Binance downs BitMEX and others in Bitcoin Futures volume dominance
What a week it has been for Binance. Days after securing the acquisition of the world’s largest cryptocurrency data aggregator CoinMarketCap, the exchange, based in God knows where, has stepped up its Bitcoin Futures game and is now the most dominant derivatives exchange across the market.
For months, three exchanges were leading the Bitcoin Futures charts – BitMEX, OKEx, and Huobi DM, with Binance playing fourth fiddle to the trio. The point of overtake happened, fortunately for Binance, and unfortunately for the rest of the market, during the Bitcoin plummet, now called ‘Black Thursday.’
On 12 March, Bitcoin lost over 45 percent of its value, dropping from $7,800 to below $5,500, with a momentary collapse to $3,800. This massive volatility triggered an uptick in Futures volume. As traders rushed onto the top-3 platforms, the size and scale of the price move, coupled with massive liquidations and volume, overwhelmed the exchanges. BitMEX, infamously, had a circuit-breaker debacle, as liquidations on the Seychelles-based exchange reached over $800 million in a single day.

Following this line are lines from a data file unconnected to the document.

/-- DegradeAndRebuild: a BUILD that binds, then DEGRADE. -/
theorem witness_rebuild :
    (rebuilt.inbox = [] ∧ rebuilt.phase = .unidentified ∧ rebuilt.taint = false) ∧
    (ran 9 (after (.build id1 10 [cfg1]) rebuilt)).seq.op = none ∧ (ran 9 (after (.build id1 10 [cfg1]) rebuilt)).phase = .bound ∧
    (after .degrade (ran 9 (after (.build id1 10 [cfg1]) rebuilt))).phase = .unidentified := by decide

end Sys2Proof.Tests
end

/-! PROOFS. The family of 40_codec.md: WRH, the `write_header` of R111. The rules come first: who is admitted, what is wrong with the
operands, what the written header reads as. The obligation is assembled from them. -/

namespace Sys2Proof.Machine

/-! ### Admission of the codec operations -/

/-- Of an operation that every phase admits and that needs no trust in the link, a ready instance looks at the operands alone
(R208, R215). -/
theorem refusal_eq_bad_of_ready {s : State} {op : Op} (bad : Option Reason) (hready : Ready s) (hop : op ≠ .abandon)
    (hphase : phaseAdmits op s.phase = true) (htrust : needsTrust op = false) : refusal s op bad = bad := by
  obtain ⟨hsetup, hidle⟩ := hready
  simp [refusal, hsetup, hop, hidle, hphase, htrust]

/-! ### The operands of WRH (R94, R111) -/

theorem dirLegal_iff (dir : Byte) : dirLegal dir = true ↔ dir = 1 ∨ dir = 2 := by
  rw [dirLegal, Bool.or_eq_true, beq_iff_eq, beq_iff_eq]
  rfl

theorem badHeader_eq_badLength {s : State} {len : Len} (dir mt : Byte) (hlen : ¬LegalLen s len) :
    badHeader s len dir mt = some .badLength := by
  rw [← lenLegal_iff] at hlen
  simp [badHeader, hlen]

theorem badHeader_eq_badDirection {s : State} {len : Len} {dir : Byte} (mt : Byte) (hlen : LegalLen s len)
    (hdir : ¬(dir = 1 ∨ dir = 2)) : badHeader s len dir mt = some .badDirection := by
  rw [← lenLegal_iff] at hlen
  rw [← dirLegal_iff] at hdir
  simp [badHeader, hlen, hdir]

theorem badHeader_eq_badMessageType {s : State} {len : Len} {dir mt : Byte} (hlen : LegalLen s len)
    (hdir : dir = 1 ∨ dir = 2) (hmt : ¬LegalMt mt) : badHeader s len dir mt = some .badMessageType := by
  rw [← lenLegal_iff] at hlen
  rw [← dirLegal_iff] at hdir
  rw [← mtLegal_iff] at hmt
  simp [badHeader, hlen, hdir, hmt]

theorem badHeader_eq_none {s : State} {len : Len} {dir mt : Byte} (hlen : LegalLen s len)
    (hdir : dir = 1 ∨ dir = 2) (hmt : LegalMt mt) : badHeader s len dir mt = none := by
  rw [← lenLegal_iff] at hlen
  rw [← dirLegal_iff] at hdir
  rw [← mtLegal_iff] at hmt
  simp [badHeader, hlen, hdir, hmt]

/-! ### The buffer after `write_header` (R111) -/

section WriteHeader

variable (b : Buf) (slot : Byte) {L : Nat} (dir mid mt midx : Byte)

theorem writeHeader_read_header (hL : 7 ≤ L) {k : Nat} (hk : k < 6) :
    (writeHeader b slot L dir mid mt midx).read k = [slot, BitVec.ofNat 8 (L - 1), dir, mid, mt, midx].getD k 0 := by
  rw [writeHeader_read b slot L dir mid mt midx hL, if_pos hk]
  rfl

theorem writeHeader_read_other (hL : 7 ≤ L) {k : Nat} (hk : 6 ≤ k) (hne : k ≠ L - 1) :
    (writeHeader b slot L dir mid mt midx).read k = b.read k := by
  rw [writeHeader_read b slot L dir mid mt midx hL, if_neg (Nat.not_lt.2 hk), if_neg hne]

/-- The checksum byte is the sum of the bytes that stand before it afterwards: writing it at `L - 1` changes none of them. -/
theorem writeHeader_read_checksum (L : Nat) :
    (writeHeader b slot L dir mid mt midx).read (L - 1) =
      sum8 (slice (writeHeader b slot L dir mid mt midx).read 0 (L - 1)) := by
  have hbefore : ∀ k, k < L - 1 →
      (writeHeaderBytes b slot L dir mid mt midx).read k = (writeHeader b slot L dir mid mt midx).read k :=
    fun k hk => (Buf.read_write_ne _ _ (Nat.ne_of_gt hk)).symm
  calc (writeHeader b slot L dir mid mt midx).read (L - 1)
      = computeChecksum (writeHeaderBytes b slot L dir mid mt midx).read L := Buf.read_write_same _ _ _
    _ = computeChecksum (writeHeader b slot L dir mid mt midx).read L := computeChecksum_congr hbefore

end WriteHeader

/-! ### WRH on a ready instance -/

theorem exec_wrh (len : Len) (dir mid mt midx : Byte) (s : State) :
    exec (.wrh len dir mid mt midx) s = execWrh len dir mid mt midx s := rfl

theorem refusal_wrh {s : State} (bad : Option Reason) (hready : Ready s) : refusal s .wrh bad = bad :=
  refusal_eq_bad_of_ready bad hready nofun rfl rfl

theorem exec_wrh_refused {s : State} {len : Len} {dir mt : Byte} {r : Reason} (mid midx : Byte) (hready : Ready s)
    (hbad : badHeader s len dir mt = some r) :
    exec (.wrh len dir mid mt midx) s = .next (refuse (.op .wrh) r s) := by
  rw [exec_wrh, execWrh, ifAdmitted_refused ((refusal_wrh _ hready).trans hbad)]

theorem exec_wrh_accepted {s : State} {len : Len} {dir mt : Byte} (mid midx : Byte) (hready : Ready s)
    (hbad : badHeader s len dir mt = none) :
    exec (.wrh len dir mid mt midx) s = .next (finishOk .wrh .nothing
      { s with
        operands := { s.operands with len := len, dir := dir, mid := mid, mt := mt, midx := midx }
        txbuf := writeHeader s.txbuf s.slot len.toNat dir mid mt midx }) := by
  rw [exec_wrh, execWrh, ifAdmitted_accepted ((refusal_wrh _ hready).trans hbad)]

/-- Settles O10: the three refusals follow from what is wrong with the operands, and the accepted request from what `write_header` leaves
in `TXBUF`. -/
theorem wrhWritesHeaderAndChecksum : Obligations.WrhWritesHeaderAndChecksum := by
  refine ⟨fun _ => rfl, fun s len dir mid mt midx hready => ⟨fun hlen hdir hmt => ?accepted, fun hlen => ?badLength,
    fun hlen hdir1 hdir2 => ?badDirection, fun hlen hdir hmt => ?badMessageType⟩⟩
  case accepted =>
    refine ⟨_, exec_wrh_accepted mid midx hready (badHeader_eq_none hlen hdir hmt), rfl, ?_, ?_, ?_⟩
    · exact fun k hk => writeHeader_read_header s.txbuf s.slot dir mid mt midx hlen.1 hk
    · exact writeHeader_read_checksum s.txbuf s.slot dir mid mt midx len.toNat
    · exact fun k hk hne => writeHeader_read_other s.txbuf s.slot dir mid mt midx hlen.1 hk hne
  case badLength => exact exec_wrh_refused mid midx hready (badHeader_eq_badLength dir mt hlen)
  case badDirection =>
    exact exec_wrh_refused mid midx hready (badHeader_eq_badDirection mt hlen (not_or.2 ⟨hdir1, hdir2⟩))
  case badMessageType => exact exec_wrh_refused mid midx hready (badHeader_eq_badMessageType hlen hdir hmt)

end Sys2Proof.Machine

/-! PROOFS. The family of 41_transport.md: `Assemble` (R134) and the ready gate in Sync (R131). What a buffer holds is read off its slice
from offset 0, so that the laws of the frame images carry over to `TXBUF`. -/

namespace Sys2Proof.Machine

/-! ### What a buffer holds -/

theorem holds_of_slice_eq {b : Buf} {n : Nat} {bytes : List Byte} (h : slice b.read 0 n = bytes) : Holds b bytes := by
  subst h
  intro k hk
  rw [length_slice, Nat.sub_zero] at hk
  rw [slice_getD _ 0 n k (by omega), Nat.zero_add]

/-! ### Frame assembly (R134) -/

/-- The frame image holds R80's bytes whatever stood in the buffer before (`gen`): the payload fills the gap between the header and the
checksum exactly. -/
theorem frameImage_holds (gen : Nat) (slot : Byte) {L : Nat} (dir mid mt midx : Byte) {payload : List Byte} (hL : 7 ≤ L)
    (hp : payload.length = L - 7) :
    Holds (frameImage gen slot L dir mid mt midx payload) (frameOut slot L dir mid mt midx payload) :=
  holds_of_slice_eq (frameImage_slice gen slot L dir mid mt midx payload hL hp)

/-- The frame of `Assemble`: it touches `TXBUF` and the model's counter of free values only. -/
theorem assemble_frame (L : Nat) (dir mid mt midx : Byte) (payload : List Byte) (s : State) :
    assemble L dir mid mt midx payload s =
      { s with
        txbuf := (assemble L dir mid mt midx payload s).txbuf
        fresh := (assemble L dir mid mt midx payload s).fresh } := rfl

/-- Settles O23: the bytes are those of the frame image, and the rest is the frame of `assemble`. -/
theorem assembledFrameIsOnTxbuf : Obligations.AssembledFrameIsOnTxbuf := by
  intro s L dir mid mt midx payload hL hp
  refine ⟨?holds, assemble_frame L dir mid mt midx payload s⟩
  case holds =>
    rw [assemble_txbuf]
    exact frameImage_holds s.fresh s.slot dir mid mt midx hL hp

/-! ### The ready gate in Sync (R131) -/

/-- Settles O24, draw by draw: only the deasserted line looks at the scheduling mode. -/
theorem syncGateTakesOneSample : Obligations.SyncGateTakesOneSample := by
  intro s rs hsync
  refine ⟨fun hasserted => ?asserted, fun hdeasserted => ?deasserted, fun hfails => ?fails⟩
  case asserted => exact gate_asserted hasserted
  case deasserted => exact gate_deasserted_sync hdeasserted hsync
  case fails => exact gate_fails hfails

end Sys2Proof.Machine

/-! PROOFS. The family of 43_driver_interface.md: the Input-6-Channel scenario of R182. First one rule for each turn of XCHGE (R181), then
the run of an exchange up to the check of its response, then what the checks say of a response given as a list of bytes. The obligation
puts the three frames of the scenario into these. -/

namespace Sys2Proof.Machine

/-! ### Runs -/

theorem steps_succ {s t : State} (k : Nat) (h : step s = .next t) : steps (k + 1) s = steps k t := by
  simp [steps, h]

theorem steps_one {s t : State} (h : step s = .next t) : steps 1 s = .next t := steps_succ 0 h

theorem steps_add {j k : Nat} {s t : State} (h : steps j s = .next t) : steps (j + k) s = steps k t := by
  induction j generalizing s with
  | zero =>
    cases h
    rw [Nat.zero_add]
  | succ j ih =>
    cases hs : step s with
    | next u =>
      rw [Nat.succ_add, steps_succ _ hs]
      exact ih ((steps_succ j hs).symm.trans h)
    | fault _ => simp [steps, hs] at h
    | refused _ => simp [steps, hs] at h

/-! ### The prelude on an asserted ready line (R133) -/

section Prelude

variable {s : State} {rs : List ReadyDraw} (d : Option Duration)

theorem delayIf_env (s : State) : (delayIf d s).env = s.env := by cases d <;> rfl

/-- Where a half of the prelude is the gate, it takes the asserted sample. -/
theorem preludeHalf_gate {second : Bool} (hhalf : second = (s.params.gateOrder == .afterDelay))
    (hready : s.env.ready = .asserted :: rs) :
    preludeHalf true d second s = .passed (emit (.ready .asserted) { s with env := { s.env with ready := rs } }) := by
  rw [← gate_asserted hready, hhalf]
  unfold preludeHalf
  cases s.params.gateOrder <;> rfl

/-- The other half is the turnaround delay. -/
theorem preludeHalf_delay {second : Bool} (hhalf : second = (s.params.gateOrder == .beforeDelay)) :
    preludeHalf true d second s = .passed (delayIf d s) := by
  rw [hhalf]
  unfold preludeHalf
  cases s.params.gateOrder <;> rfl

end Prelude

/-! ### The turns of XCHGE (R181) -/

/-- `SEQ` of XCHGE before its step `k`; `second` says that the first half of the prelude is done. -/
def xchgeSeq (k : Nat) (second : Bool) : Seq := { Seq.start .xchge k with second := second }

/-- An XCHGE with the operands `a` is in progress, its step `k` is next, and no input is to come. -/
structure XchgeAt (k : Nat) (second : Bool) (a : XferArgs) (s : State) : Prop where
  seq : s.seq = xchgeSeq k second
  inbox : s.inbox = []
  operands : s.operands.xferArgs = a

section Turns

variable {k : Nat} {second : Bool} {a : XferArgs} {s : State}

theorem XchgeAt.step_eq (h : XchgeAt k second a s) : step s = xchgeTurn s := by
  have hop : s.seq.op = some .xchge := by rw [h.seq]; rfl
  simp [step, h.inbox, advance, hop]

theorem XchgeAt.seqStep (h : XchgeAt k second a s) : s.seq.step = k := by rw [h.seq]; rfl

theorem XchgeAt.moved {t : State} (h : XchgeAt k second a s) (hm : Moved s t) (j : Nat) (later : Bool) :
    XchgeAt j later a (seqTo (xchgeSeq j later) t) where
  seq := rfl
  inbox := hm.inbox.trans h.inbox
  operands := (congrArg Operands.xferArgs hm.operands).trans h.operands

/-- A half of the prelude that passes leads to the other half, and the second one to the transfer. -/
theorem XchgeAt.step_prelude {t : State} (h : XchgeAt 1 second a s) (hp : preludeHalf true a.delay second s = .passed t) :
    ∃ u, step s = .next u ∧ XchgeAt (if second then 2 else 1) (!second) a u ∧ u.env = t.env ∧ u.params = s.params := by
  have hm : Moved s t := by simpa [hp, Attempt.after] using preludeHalf_moved true a.delay second s
  have hsecond : s.seq.second = second := by rw [h.seq]; rfl
  have hdelay : s.operands.delay = a.delay := congrArg XferArgs.delay h.operands
  refine ⟨_, ?_, h.moved hm _ _, rfl, hm.params⟩
  rw [h.step_eq, xchgeTurn, h.seqStep]
  simp only [preludeTurn, hsecond, hdelay, hp, settle_passed]
  cases second <;> rfl

/-- With the module ready, the prelude passes in two turns, in either order of its halves, and takes no transfer's draw. -/
theorem XchgeAt.steps_prelude {rs : List ReadyDraw} (h : XchgeAt 1 false a s) (hready : s.env.ready = .asserted :: rs) :
    ∃ u, steps 2 s = .next u ∧ XchgeAt 2 false a u ∧ u.env.xfer = s.env.xfer := by
  cases horder : s.params.gateOrder with
  | beforeDelay =>
    obtain ⟨t, hst, hat, htenv, htparams⟩ := h.step_prelude (preludeHalf_gate a.delay (by rw [horder]; rfl) hready)
    obtain ⟨u, htu, hau, huenv, -⟩ := hat.step_prelude (preludeHalf_delay a.delay (by rw [htparams, horder]; rfl))
    refine ⟨u, (steps_succ 1 hst).trans (steps_one htu), hau, ?_⟩
    rw [huenv, delayIf_env, htenv, emit_env]
  | afterDelay =>
    obtain ⟨t, hst, hat, htenv, htparams⟩ := h.step_prelude (preludeHalf_delay a.delay (by rw [horder]; rfl))
    rw [delayIf_env] at htenv
    obtain ⟨u, htu, hau, huenv, -⟩ :=
      hat.step_prelude (preludeHalf_gate a.delay (by rw [htparams, horder]; rfl) (htenv ▸ hready))
    refine ⟨u, (steps_succ 1 hst).trans (steps_one htu), hau, ?_⟩
    rw [huenv, emit_env, htenv]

This loss of confidence in BitMEX was a blessing in disguise for other derivatives players, Binance in particular. Since then, Binance, OKEx, and Huobi led BitMEX in trading volume, with the latter two accounting for more individual trading than Binance, until now.
According to data from Skew markets, the 24-hour trading volume of Bitcoin Futures contracts, succeeding the temporary move over $7,000, and then an immediate pushback, has pushed Binance’s trading volume to $3.44 billion. In comparison, Huobi, OKEx, and BitMEX had volumes of $3.09 billion, $2.92 billion and $2.91 billion, respectively.
Interestingly, the volume movement has not been reciprocated in the open and active positions in the market. Binance, in comparison to the three exchanges, was trailing in Open Interest [OI]. The OI for Binance was $160 million, while that of Huobi, OKEx, and BitMEX, was $260 million, $540 million and $550 million, respectively.
Based on this divergence of volume and Open Interest, Binance has indeed more trades, in either amount or quantity, but traders are less likely to open either long or short positions, and instead are trading on previous positions.
However, this could also be a lagging indicator as the OI has been in the same range since 13 March, with no massive price movements to push traders to open new positions on the exchanges. Either way, Binance, less than a year after initiating its derivatives market, has seen massive success in trading volume.